[Activity]
Nothing but the lines below between the line holding "-- ==== Sys2Proof/Machine/Gsv.lean" and the line holding "flushing, solving a", inclusive, should appear in the answer, each set down exactly.

[Provided entries]
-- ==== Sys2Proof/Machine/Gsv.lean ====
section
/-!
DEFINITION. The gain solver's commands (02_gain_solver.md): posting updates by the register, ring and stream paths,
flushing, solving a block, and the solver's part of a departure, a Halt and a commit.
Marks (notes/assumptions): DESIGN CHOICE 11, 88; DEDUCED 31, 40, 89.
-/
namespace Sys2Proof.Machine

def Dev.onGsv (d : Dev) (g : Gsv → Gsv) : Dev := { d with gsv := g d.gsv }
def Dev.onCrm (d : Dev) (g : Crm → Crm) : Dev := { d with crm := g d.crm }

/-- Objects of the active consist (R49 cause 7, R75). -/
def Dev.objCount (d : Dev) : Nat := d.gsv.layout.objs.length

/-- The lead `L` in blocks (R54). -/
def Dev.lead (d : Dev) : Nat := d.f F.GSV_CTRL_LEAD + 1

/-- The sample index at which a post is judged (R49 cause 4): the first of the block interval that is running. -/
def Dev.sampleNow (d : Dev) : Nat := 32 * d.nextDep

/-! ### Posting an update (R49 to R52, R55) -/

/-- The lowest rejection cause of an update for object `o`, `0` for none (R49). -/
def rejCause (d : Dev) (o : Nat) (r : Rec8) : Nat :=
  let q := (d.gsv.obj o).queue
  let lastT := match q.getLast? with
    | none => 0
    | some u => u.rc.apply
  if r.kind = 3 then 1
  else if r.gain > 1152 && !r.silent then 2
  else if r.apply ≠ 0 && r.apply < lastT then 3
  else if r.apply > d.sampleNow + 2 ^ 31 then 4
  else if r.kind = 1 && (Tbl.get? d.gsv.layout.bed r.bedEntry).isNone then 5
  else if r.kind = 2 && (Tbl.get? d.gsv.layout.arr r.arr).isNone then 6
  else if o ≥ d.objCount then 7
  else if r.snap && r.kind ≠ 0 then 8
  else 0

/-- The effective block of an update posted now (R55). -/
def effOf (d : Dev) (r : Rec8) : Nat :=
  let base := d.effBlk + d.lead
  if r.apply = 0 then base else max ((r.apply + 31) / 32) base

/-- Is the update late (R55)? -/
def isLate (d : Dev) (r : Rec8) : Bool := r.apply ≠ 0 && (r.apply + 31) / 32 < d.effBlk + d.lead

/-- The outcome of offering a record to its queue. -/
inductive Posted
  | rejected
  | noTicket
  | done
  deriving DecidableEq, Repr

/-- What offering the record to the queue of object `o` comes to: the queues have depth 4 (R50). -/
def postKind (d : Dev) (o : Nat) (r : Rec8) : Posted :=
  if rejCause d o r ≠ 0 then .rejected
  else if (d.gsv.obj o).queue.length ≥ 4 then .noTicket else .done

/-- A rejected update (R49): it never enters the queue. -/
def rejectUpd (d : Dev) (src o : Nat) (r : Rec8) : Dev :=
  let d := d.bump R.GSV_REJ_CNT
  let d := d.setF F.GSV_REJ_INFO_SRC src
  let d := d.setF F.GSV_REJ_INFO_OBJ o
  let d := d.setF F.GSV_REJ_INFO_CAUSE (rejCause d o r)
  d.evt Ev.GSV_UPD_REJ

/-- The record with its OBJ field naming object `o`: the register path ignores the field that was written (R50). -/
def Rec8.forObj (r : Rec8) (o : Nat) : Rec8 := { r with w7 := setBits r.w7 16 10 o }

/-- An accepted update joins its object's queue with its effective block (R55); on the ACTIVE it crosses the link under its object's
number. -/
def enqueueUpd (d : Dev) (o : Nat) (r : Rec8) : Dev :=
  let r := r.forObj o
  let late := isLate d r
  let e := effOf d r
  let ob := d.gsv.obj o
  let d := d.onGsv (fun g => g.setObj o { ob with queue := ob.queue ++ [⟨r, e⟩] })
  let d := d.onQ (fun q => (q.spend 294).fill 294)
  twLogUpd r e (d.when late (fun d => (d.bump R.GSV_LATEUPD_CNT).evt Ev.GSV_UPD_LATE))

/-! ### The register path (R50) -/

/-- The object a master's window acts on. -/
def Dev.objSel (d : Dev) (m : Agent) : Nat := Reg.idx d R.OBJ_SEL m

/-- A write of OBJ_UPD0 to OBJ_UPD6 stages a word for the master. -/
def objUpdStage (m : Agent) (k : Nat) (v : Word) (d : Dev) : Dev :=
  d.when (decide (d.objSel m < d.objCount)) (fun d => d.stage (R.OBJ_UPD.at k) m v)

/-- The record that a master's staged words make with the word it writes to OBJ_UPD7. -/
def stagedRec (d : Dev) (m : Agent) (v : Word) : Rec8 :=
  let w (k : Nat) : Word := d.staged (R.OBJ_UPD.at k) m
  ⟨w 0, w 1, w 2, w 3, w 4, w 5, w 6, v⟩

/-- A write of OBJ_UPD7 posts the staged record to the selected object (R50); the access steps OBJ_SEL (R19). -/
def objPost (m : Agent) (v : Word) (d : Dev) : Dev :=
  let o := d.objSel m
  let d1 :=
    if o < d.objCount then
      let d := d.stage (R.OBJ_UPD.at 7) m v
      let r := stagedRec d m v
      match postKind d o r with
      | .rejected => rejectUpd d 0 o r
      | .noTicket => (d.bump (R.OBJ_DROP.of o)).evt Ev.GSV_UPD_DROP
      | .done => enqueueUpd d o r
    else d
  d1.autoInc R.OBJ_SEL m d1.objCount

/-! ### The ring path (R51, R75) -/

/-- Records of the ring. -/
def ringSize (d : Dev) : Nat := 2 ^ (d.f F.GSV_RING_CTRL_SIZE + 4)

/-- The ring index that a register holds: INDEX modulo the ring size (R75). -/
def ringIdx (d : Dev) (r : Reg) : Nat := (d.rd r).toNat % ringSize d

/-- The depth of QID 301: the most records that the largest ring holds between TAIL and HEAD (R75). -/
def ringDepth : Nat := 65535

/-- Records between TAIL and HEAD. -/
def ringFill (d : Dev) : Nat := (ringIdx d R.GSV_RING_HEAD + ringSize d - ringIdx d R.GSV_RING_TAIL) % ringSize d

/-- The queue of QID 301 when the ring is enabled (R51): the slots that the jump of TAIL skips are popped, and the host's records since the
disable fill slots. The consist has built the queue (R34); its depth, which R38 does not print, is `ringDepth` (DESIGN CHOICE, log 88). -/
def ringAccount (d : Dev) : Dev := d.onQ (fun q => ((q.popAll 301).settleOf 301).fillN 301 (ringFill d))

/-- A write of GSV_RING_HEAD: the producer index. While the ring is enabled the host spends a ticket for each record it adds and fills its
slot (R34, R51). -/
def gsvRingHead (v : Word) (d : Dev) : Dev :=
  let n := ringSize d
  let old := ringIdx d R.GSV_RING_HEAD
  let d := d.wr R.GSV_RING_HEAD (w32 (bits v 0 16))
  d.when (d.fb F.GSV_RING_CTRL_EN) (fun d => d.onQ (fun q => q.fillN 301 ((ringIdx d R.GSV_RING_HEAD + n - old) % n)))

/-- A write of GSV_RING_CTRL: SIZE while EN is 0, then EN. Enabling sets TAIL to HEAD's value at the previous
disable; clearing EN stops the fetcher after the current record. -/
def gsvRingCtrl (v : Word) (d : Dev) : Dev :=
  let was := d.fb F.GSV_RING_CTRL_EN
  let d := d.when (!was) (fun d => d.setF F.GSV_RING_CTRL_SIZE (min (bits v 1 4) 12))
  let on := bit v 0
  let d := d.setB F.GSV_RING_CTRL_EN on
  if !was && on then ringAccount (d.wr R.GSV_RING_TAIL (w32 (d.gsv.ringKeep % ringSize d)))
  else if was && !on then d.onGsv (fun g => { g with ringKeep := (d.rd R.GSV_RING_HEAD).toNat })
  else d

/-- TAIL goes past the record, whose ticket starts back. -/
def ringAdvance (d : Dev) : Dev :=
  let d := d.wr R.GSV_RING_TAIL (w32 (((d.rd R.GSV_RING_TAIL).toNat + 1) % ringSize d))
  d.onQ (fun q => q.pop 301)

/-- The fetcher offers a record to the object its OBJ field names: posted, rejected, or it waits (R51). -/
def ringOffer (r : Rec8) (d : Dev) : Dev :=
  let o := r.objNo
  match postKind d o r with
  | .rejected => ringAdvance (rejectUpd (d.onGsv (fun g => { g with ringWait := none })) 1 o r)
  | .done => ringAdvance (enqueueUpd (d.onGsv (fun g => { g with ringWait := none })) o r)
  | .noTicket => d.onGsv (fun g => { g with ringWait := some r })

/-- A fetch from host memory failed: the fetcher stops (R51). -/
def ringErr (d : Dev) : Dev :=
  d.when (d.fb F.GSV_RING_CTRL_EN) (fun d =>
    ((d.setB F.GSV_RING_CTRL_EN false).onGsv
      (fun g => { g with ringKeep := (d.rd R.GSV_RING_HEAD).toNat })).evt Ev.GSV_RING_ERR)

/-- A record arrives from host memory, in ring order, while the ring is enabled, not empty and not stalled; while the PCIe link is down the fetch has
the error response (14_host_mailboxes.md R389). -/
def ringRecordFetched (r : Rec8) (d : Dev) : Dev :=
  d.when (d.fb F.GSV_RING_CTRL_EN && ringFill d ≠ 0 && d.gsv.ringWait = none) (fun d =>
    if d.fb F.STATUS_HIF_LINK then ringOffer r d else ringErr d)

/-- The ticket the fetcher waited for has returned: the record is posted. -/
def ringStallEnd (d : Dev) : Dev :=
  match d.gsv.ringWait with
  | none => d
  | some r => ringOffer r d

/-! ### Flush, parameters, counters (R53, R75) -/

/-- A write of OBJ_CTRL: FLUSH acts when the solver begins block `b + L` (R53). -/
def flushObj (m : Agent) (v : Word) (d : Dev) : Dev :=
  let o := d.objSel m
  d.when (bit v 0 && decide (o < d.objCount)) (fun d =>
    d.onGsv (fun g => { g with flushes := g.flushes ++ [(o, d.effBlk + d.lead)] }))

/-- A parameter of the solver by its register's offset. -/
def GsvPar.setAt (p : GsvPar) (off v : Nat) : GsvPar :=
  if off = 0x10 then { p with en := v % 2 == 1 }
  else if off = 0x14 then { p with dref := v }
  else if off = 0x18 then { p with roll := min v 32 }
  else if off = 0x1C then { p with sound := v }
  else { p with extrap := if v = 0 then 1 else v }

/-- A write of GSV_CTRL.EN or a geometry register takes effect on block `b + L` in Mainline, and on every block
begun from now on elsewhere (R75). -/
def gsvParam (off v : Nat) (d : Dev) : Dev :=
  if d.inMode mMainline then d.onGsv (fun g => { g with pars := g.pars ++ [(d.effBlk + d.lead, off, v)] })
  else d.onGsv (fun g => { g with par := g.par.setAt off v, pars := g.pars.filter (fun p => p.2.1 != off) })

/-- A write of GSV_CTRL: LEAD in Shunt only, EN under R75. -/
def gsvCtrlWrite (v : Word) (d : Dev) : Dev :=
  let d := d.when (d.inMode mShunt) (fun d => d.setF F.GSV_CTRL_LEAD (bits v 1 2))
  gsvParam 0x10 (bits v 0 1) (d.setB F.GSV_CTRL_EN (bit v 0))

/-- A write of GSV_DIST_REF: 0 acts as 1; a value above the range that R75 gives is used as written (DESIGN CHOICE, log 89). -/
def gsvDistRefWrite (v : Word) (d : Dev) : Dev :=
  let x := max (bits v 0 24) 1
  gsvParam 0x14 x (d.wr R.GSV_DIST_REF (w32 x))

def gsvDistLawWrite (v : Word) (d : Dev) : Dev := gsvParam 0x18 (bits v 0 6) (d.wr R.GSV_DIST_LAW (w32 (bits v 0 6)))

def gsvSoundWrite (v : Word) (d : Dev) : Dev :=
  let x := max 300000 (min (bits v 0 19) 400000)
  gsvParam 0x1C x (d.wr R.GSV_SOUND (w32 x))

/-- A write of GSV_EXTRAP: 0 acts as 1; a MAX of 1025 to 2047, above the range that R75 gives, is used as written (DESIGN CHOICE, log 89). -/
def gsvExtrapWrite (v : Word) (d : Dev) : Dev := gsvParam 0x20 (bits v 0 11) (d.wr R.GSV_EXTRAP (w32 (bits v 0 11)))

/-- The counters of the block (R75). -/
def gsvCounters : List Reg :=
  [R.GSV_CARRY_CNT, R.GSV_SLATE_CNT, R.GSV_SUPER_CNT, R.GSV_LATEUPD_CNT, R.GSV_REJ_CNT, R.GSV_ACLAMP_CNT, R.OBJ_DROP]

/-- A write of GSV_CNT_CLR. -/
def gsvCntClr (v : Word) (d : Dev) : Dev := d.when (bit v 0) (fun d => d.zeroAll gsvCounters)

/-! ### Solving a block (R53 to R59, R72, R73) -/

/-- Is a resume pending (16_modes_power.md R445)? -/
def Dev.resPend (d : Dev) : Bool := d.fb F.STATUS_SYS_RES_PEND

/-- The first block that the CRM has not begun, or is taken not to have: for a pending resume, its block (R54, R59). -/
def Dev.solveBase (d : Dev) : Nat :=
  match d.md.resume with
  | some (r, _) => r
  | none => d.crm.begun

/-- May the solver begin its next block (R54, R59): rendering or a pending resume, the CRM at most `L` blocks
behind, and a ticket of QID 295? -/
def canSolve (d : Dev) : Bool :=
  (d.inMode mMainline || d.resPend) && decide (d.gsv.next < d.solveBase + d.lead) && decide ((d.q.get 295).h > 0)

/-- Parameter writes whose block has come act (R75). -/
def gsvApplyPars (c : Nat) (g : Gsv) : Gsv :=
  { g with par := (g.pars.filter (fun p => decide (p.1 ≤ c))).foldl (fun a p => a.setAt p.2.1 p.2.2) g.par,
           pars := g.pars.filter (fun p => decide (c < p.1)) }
* * *
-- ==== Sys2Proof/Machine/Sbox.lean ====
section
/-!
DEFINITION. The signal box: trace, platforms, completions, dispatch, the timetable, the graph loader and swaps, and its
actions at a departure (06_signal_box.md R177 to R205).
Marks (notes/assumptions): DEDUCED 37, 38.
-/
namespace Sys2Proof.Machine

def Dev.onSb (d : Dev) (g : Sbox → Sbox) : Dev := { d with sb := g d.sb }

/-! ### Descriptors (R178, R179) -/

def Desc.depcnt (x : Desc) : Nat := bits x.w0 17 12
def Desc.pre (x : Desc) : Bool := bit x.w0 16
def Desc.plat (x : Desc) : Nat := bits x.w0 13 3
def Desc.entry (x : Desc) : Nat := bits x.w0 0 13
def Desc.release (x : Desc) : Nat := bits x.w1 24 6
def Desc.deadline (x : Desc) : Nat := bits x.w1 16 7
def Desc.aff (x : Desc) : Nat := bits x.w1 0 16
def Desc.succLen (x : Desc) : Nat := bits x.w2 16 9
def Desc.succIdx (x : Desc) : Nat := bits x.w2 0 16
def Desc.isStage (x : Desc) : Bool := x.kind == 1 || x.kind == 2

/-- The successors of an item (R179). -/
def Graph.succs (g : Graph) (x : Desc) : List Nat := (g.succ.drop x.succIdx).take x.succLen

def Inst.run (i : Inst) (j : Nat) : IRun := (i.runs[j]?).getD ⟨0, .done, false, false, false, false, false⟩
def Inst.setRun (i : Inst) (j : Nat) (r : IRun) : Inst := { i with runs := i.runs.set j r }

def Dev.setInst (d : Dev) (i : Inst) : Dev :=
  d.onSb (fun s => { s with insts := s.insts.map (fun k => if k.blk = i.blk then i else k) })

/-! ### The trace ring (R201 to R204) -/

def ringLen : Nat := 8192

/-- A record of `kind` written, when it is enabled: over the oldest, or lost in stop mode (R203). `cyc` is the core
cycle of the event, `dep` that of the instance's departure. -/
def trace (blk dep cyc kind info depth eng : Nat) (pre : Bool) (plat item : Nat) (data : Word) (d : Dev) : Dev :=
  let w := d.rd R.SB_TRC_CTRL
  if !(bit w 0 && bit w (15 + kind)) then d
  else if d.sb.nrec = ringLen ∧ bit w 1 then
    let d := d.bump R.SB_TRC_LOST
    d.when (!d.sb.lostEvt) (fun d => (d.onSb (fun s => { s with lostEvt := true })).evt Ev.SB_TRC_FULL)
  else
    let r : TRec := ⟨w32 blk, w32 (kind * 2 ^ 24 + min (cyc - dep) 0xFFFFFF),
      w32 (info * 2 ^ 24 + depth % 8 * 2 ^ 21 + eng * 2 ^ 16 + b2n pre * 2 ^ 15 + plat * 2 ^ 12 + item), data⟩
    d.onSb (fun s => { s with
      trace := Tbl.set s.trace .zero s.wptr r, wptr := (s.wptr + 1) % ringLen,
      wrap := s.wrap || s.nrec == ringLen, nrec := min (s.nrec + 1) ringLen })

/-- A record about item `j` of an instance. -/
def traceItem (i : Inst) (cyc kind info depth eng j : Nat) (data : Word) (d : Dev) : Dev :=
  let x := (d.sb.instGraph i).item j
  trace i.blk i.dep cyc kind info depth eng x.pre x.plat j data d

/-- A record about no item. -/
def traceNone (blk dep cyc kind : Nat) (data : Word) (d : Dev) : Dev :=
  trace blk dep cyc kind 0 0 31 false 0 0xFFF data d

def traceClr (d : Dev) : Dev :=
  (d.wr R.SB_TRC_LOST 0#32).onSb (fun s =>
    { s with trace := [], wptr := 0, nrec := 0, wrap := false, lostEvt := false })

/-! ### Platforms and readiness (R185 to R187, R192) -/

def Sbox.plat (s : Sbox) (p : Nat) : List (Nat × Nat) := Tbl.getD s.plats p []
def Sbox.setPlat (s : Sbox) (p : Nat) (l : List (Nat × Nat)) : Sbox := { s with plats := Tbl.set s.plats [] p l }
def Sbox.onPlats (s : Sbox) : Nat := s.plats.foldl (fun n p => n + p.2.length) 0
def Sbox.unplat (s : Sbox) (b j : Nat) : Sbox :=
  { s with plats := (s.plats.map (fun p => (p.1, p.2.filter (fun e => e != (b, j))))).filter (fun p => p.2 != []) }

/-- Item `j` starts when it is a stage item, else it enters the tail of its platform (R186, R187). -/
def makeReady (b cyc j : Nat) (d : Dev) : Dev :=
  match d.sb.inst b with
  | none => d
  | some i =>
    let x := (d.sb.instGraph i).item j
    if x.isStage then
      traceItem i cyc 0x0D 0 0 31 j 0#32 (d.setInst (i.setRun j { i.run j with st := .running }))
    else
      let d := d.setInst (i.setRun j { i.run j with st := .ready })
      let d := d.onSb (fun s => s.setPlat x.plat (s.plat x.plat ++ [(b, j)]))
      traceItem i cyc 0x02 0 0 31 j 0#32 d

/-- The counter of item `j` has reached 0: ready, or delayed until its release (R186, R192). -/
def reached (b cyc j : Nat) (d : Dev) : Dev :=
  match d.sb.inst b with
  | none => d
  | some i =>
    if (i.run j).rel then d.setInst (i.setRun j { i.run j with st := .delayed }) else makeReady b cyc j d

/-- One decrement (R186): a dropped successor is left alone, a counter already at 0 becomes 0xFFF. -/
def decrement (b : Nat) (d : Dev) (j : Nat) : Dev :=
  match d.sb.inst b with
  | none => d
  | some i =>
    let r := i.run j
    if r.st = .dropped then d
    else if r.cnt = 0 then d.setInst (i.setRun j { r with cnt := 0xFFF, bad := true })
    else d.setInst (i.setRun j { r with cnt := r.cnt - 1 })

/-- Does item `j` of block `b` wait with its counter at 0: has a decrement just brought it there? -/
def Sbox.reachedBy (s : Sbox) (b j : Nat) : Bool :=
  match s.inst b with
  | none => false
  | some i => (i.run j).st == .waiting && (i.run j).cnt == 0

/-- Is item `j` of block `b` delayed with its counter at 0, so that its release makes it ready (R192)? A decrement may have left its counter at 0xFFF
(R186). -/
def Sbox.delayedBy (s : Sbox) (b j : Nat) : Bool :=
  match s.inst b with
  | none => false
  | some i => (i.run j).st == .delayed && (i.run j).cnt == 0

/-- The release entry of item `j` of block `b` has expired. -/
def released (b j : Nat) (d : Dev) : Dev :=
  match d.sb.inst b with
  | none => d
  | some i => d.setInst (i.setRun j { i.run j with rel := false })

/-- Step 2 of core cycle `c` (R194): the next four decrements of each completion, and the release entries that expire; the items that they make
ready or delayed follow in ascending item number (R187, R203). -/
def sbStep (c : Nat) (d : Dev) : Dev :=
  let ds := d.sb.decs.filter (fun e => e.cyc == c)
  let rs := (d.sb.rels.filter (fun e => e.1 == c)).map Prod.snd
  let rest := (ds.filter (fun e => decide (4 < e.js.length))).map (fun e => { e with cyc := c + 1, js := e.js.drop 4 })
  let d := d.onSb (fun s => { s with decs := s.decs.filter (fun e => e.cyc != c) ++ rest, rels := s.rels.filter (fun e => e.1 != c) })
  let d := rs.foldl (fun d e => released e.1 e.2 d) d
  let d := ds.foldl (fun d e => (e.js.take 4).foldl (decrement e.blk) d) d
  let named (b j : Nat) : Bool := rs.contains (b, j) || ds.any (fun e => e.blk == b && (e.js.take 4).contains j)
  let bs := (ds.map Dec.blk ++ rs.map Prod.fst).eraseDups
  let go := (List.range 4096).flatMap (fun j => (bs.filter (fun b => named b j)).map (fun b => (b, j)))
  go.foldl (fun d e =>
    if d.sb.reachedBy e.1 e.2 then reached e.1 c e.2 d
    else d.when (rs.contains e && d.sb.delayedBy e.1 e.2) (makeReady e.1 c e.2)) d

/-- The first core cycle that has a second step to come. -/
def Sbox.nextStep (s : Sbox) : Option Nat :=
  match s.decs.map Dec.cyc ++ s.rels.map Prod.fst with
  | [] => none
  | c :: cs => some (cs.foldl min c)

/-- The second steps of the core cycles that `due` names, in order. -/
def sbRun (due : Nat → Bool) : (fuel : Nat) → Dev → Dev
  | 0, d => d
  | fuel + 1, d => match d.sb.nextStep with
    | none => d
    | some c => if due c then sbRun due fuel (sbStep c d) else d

[Exercise response]
-- ==== Sys2Proof/Machine/Gsv.lean ====
section
/-!
DEFINITION. The gain solver's commands (02_gain_solver.md): posting updates by the register, ring and stream paths,
flushing, solving a block, and the solver's part of a departure, a Halt and a commit.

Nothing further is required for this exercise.